DATA SECTION
BEGIN

-- ==== Sys2Proof/Machine/Compression.lean ====
section
/-!
DEFINITION. The block compression engine (spec/41_compression.md R160 to R166): seeding, message load, the sequencer that
walks the 96 G calls (10_state.md R30, 42_mixing.md R184), and the feed-forward. It is internal: only UPDB and FINAL run it. The two
definitions that hold the 96 calls are irreducible, so that no elaboration unfolds them by accident; the kernel evaluates them.
-/

namespace Sys2Proof.Machine

/-- R160: the working vector before the rounds. The counter's low 64 bits go into lane 12 (words 24, 25), its high 64 bits
into lane 13 (words 26, 27) (90_conflicts.md C1); the final flag complements lane 14 alone (R163, C2). -/
def seedWorking (h : Chain) (t : BitVec 128) (last : Bool) : Working :=
  let v : Working := Vector.ofFn fun i => if hi : i.val < 16 then h[i.val] else iv32[i.val - 16]
  let v := v.set 24 (v[24] ^^^ t.extractLsb' 0 32)
  let v := v.set 25 (v[25] ^^^ t.extractLsb' 32 32)
  let v := v.set 26 (v[26] ^^^ t.extractLsb' 64 32)
  let v := v.set 27 (v[27] ^^^ t.extractLsb' 96 32)
  if last then setLane v 14 (not64 (laneAt v 14)) else v

/-- R161, 20_memory.md R62: `m[j] = MemRead(4j, 4)`. All 128 bytes are read, whatever `c` is. -/
def loadBlock (b : Buffer) : Block := Vector.ofFn fun j => memRead b (4 * j.val) 4 (by omega)

/-- R162: the engine at the start of a compression, the sequencer at (0, 0). -/
def Engine.start (h : Chain) (b : Buffer) (t : BitVec 128) (last : Bool) : Engine :=
  { v := seedWorking h t last
    m := loadBlock b
    seq := some (0, 0) }

/-- R30: the sequencer pair after (r, i): i counts 0..7 within a round, r counts 0..11; after (11, 7) it is gone. -/
def nextSeq (r : Fin 12) (i : Fin 8) : Option (Fin 12 × Fin 8) :=
  if hi : i.val + 1 < 8 then some (r, ⟨i.val + 1, hi⟩)
  else if hr : r.val + 1 < 12 then some (⟨r.val + 1, hr⟩, 0)
  else none

/-- R30: one step of the sequencer, one G call. -/
def Engine.tick (e : Engine) : Engine :=
  match e.seq with
  | none => e
  | some (r, i) => { v := gCall r i e.m e.v, m := e.m, seq := nextSeq r i }

/-- n steps of the sequencer. -/
def Engine.ticks : Nat → Engine → Engine
  | 0, e => e
  | n + 1, e => Engine.ticks n e.tick

/-- R162, R184: the engine after the 96 G calls of a compression. -/
@[irreducible] def Engine.compressed (h : Chain) (b : Buffer) (t : BitVec 128) (last : Bool) : Engine :=
  (Engine.start h b t last).ticks 96

/-- R164: `h[i] ^ v[i] ^ v[i + 16]` for i in 0..15 (90_conflicts.md C3). -/
def feedForward (h : Chain) (v : Working) : Chain := Vector.ofFn fun i => h[i.val] ^^^ v[i.val] ^^^ v[i.val + 16]

/-- R162: COMPRESS as a function of what it reads (R165): the new chaining state. -/
@[irreducible] def compressChain (h : Chain) (b : Buffer) (t : BitVec 128) (last : Bool) : Chain :=
  feedForward h (Engine.compressed h b t last).v

/-- R162, R165: COMPRESS on a slot writes the slot's chaining state and nothing else of it. -/
def Slot.compress (k : Slot) (last : Bool) : Slot := { k with h := compressChain k.h k.b k.t last }

/-- R165: the internal storage a compression of slot k leaves. -/
def State.runEngine (s : State) (k : Slot) (last : Bool) : State :=
  { s with engine := Engine.compressed k.h k.b k.t last }

end Sys2Proof.Machine
end

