-- ==== Sys2Proof/Machine/Dispatch.lean ====
section
/-!
DEFINITION. One arm for each command (spec/30_encoding.md R97).
-/

namespace Sys2Proof.Machine

def exec (i : Instr) (s : State) : Host.Outcome State Fault Refusal :=
  match i with
  | .init ctx kp kk nn => Sys2Proof.Machine.execInit ctx kp kk nn s
  | .keyb ctx data => Sys2Proof.Machine.execKeyb ctx data s
  | .updb ctx data => Sys2Proof.Machine.execUpdb ctx data s
  | .final ctx => Sys2Proof.Machine.execFinal ctx s
  | .rddig ctx idx => Sys2Proof.Machine.execRddig ctx idx s
  | .rdstat ctx => Sys2Proof.Machine.execRdstat ctx s
  | .rdcnt ctx idx => Sys2Proof.Machine.execRdcnt ctx idx s

end Sys2Proof.Machine
end

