-- ==== Sys2Proof/Certificates/Slice0/Obligations.lean ====
section
/-!
DEFINITION. The statements about the core, in the order of OBLIGATIONS.json. Each docstring names the rule of spec/ it
formalises. Statements about slots hold for every slot array, and so for every NCTX (spec/00_scope.md R5).
-/

open Sys2Proof Sys2Proof.Machine

namespace Sys2Proof.Claims

/-- The state s with response (e, d) offered and nothing else changed. -/
def answered (s : State) (e : ErrorCode) (d : BitVec 32) : State := { s with rsp := some ⟨e, d⟩ }

/-- The state s with slot ctx holding k, the internal storage e, and response OK with DATA = 0. -/
def wrote (s : State) (ctx : Ctx) (k : Slot) (e : Engine) : State :=
  { s with slots := s.slots.set ctx.toNat k, engine := e, rsp := some ⟨.ok, 0⟩ }

/-- R99, R223: an unassigned OP, or a reserved bit set in an assigned format. -/
def illegal (w : Word) : Prop :=
  fieldOp w = 0 ∨ 8 ≤ (fieldOp w).toNat ∨
  (fieldOp w = 1 ∧ w.extractLsb' 17 7 ≠ 0) ∨
  ((fieldOp w = 2 ∨ fieldOp w = 3 ∨ fieldOp w = 5 ∨ fieldOp w = 7) ∧ w.extractLsb' 8 16 ≠ 0) ∨
  ((fieldOp w = 4 ∨ fieldOp w = 6) ∧ w.extractLsb' 0 24 ≠ 0)

/-- R222: the slot states in which a command raises InvalidState. -/
def stateForbids : Instr → SlotState → Bool
  | .init _ _ _ _, _ => false
  | .keyb _ _, st => decide (st ≠ .keying)
  | .updb _ _, st => decide (st ≠ .absorb)
  | .final _, st => decide (st ≠ .absorb)
  | .rddig _ _, st => decide (st ≠ .done)
  | .rdstat _, _ => false
  | .rdcnt _ _, st => decide (st = .idle)

/-- R221 b to f: the operands, other than CTX, that raise InvalidParameter. -/
def operandsBad : Instr → Slot → Bool
  | .init _ kp kk nn, _ =>
      decide (nn.toNat < 1 ∨ 64 < nn.toNat ∨ (kp = true ∧ (kk.toNat < 1 ∨ 64 < kk.toNat)) ∨ (kp = false ∧ kk.toNat ≠ 0))
  | .rddig _ idx, k => decide (k.nn.toNat ≤ idx.toNat)
  | .rdcnt _ idx, _ => decide (3 < idx.toNat)
  | .keyb _ _, _ => false
  | .updb _ _, _ => false
  | .final _, _ => false
  | .rdstat _, _ => false

/-- R224: the counter would pass 2^128 - 1. -/
def counterBad : Instr → Slot → Bool
  | .updb _ _, k => decide (k.c.toNat = 128 ∧ 2 ^ 128 - 1 < k.t.toNat + 128)
  | .final _, k => decide (2 ^ 128 - 1 < k.t.toNat + k.c.toNat)
  | .init _ _ _ _, _ => false
  | .keyb _ _, _ => false
  | .rddig _ _, _ => false
  | .rdstat _, _ => false
  | .rdcnt _ _, _ => false

/-- R225: the first error that applies to a command word, in the order of the rule, on the state before the command. -/
def firstError (w : Word) (s : State) : ErrorCode :=
  match decode w with
  | .error _ => .illegalCommand
  | .ok i =>
    match s.slots[i.ctx.toNat]? with
    | none => .invalidParameter
    | some k =>
      if stateForbids i k.st then .invalidState
      else if operandsBad i k then .invalidParameter
      else if counterBad i k then .counterRange
      else .ok

/-- R127: the slot states a command that succeeds may leave. -/
def mayBecome : Instr → SlotState → SlotState → Bool
  | .init _ _ _ _, _, st' => decide (st' = .keying ∨ st' = .absorb)
  | .keyb _ _, st, st' => decide (st = .keying ∧ (st' = .keying ∨ st' = .absorb))
  | .updb _ _, st, st' => decide (st = .absorb ∧ st' = .absorb)
  | .final _, st, st' => decide (st = .absorb ∧ st' = .done)
  | .rddig _ _, st, st' => decide (st = .done ∧ st' = .done)
  | .rdstat _, st, st' => decide (st' = st)
  | .rdcnt _ _, st, st' => decide (st ≠ .idle ∧ st' = st)

/-- R121, R122: the buffer address the byte of KEYB or UPDB goes to; UPDB empties a full buffer first. -/
def stagingAddress (k : Slot) : Nat := if k.c = 128 then 0 else k.c.toNat

/-- The commands that stage a byte. -/
def stagedByte : Instr → Option Byte
  | .keyb _ d => some d
  | .updb _ d => some d
  | .init _ _ _ _ => none
  | .final _ => none
  | .rddig _ _ => none
  | .rdstat _ => none
  | .rdcnt _ _ => none

/-- The commands that only read. -/
def isRead : Instr → Bool
  | .rddig _ _ => true
  | .rdstat _ => true
  | .rdcnt _ _ => true
  | .init _ _ _ _ => false
  | .keyb _ _ => false
  | .updb _ _ => false
  | .final _ => false

/-- INIT. -/
def isInit : Instr → Bool
  | .init _ _ _ _ => true
  | .keyb _ _ => false
  | .updb _ _ => false
  | .final _ => false
  | .rddig _ _ => false
  | .rdstat _ => false
  | .rdcnt _ _ => false

/-- R166: the commands that compress, given the slot: UPDB on a full buffer, and FINAL. -/
def compresses : Instr → Slot → Bool
  | .updb _ _, k => decide (k.c = 128)
  | .final _, _ => true
  | .init _ _ _ _, _ => false
  | .keyb _ _, _ => false
  | .rddig _ _, _ => false
  | .rdstat _, _ => false
  | .rdcnt _ _, _ => false

/-- R8: the "specification error" a command would need in a slot that breaks the ranges of R25 to R27, if any. -/
def specificationError : Instr → Slot → Option Fault
  | .keyb _ _, k => if k.st = .keying ∧ 128 ≤ k.c.toNat then some .bufferAddress else none
  | .updb _ _, k => if k.st = .absorb ∧ 128 < k.c.toNat then some .bufferAddress else none
  | .rddig _ idx, k => if k.st = .done ∧ 64 ≤ idx.toNat ∧ idx.toNat < k.nn.toNat then some .digestIndex else none
  | .init _ _ _ _, _ => none
  | .final _, _ => none
  | .rdstat _, _ => none
  | .rdcnt _ _, _ => none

END

INSTRUCTIONS TO FOLLOW
State how many lines of the entries above include the string "internal". The reply is that number alone.

YOUR RESPONSE
3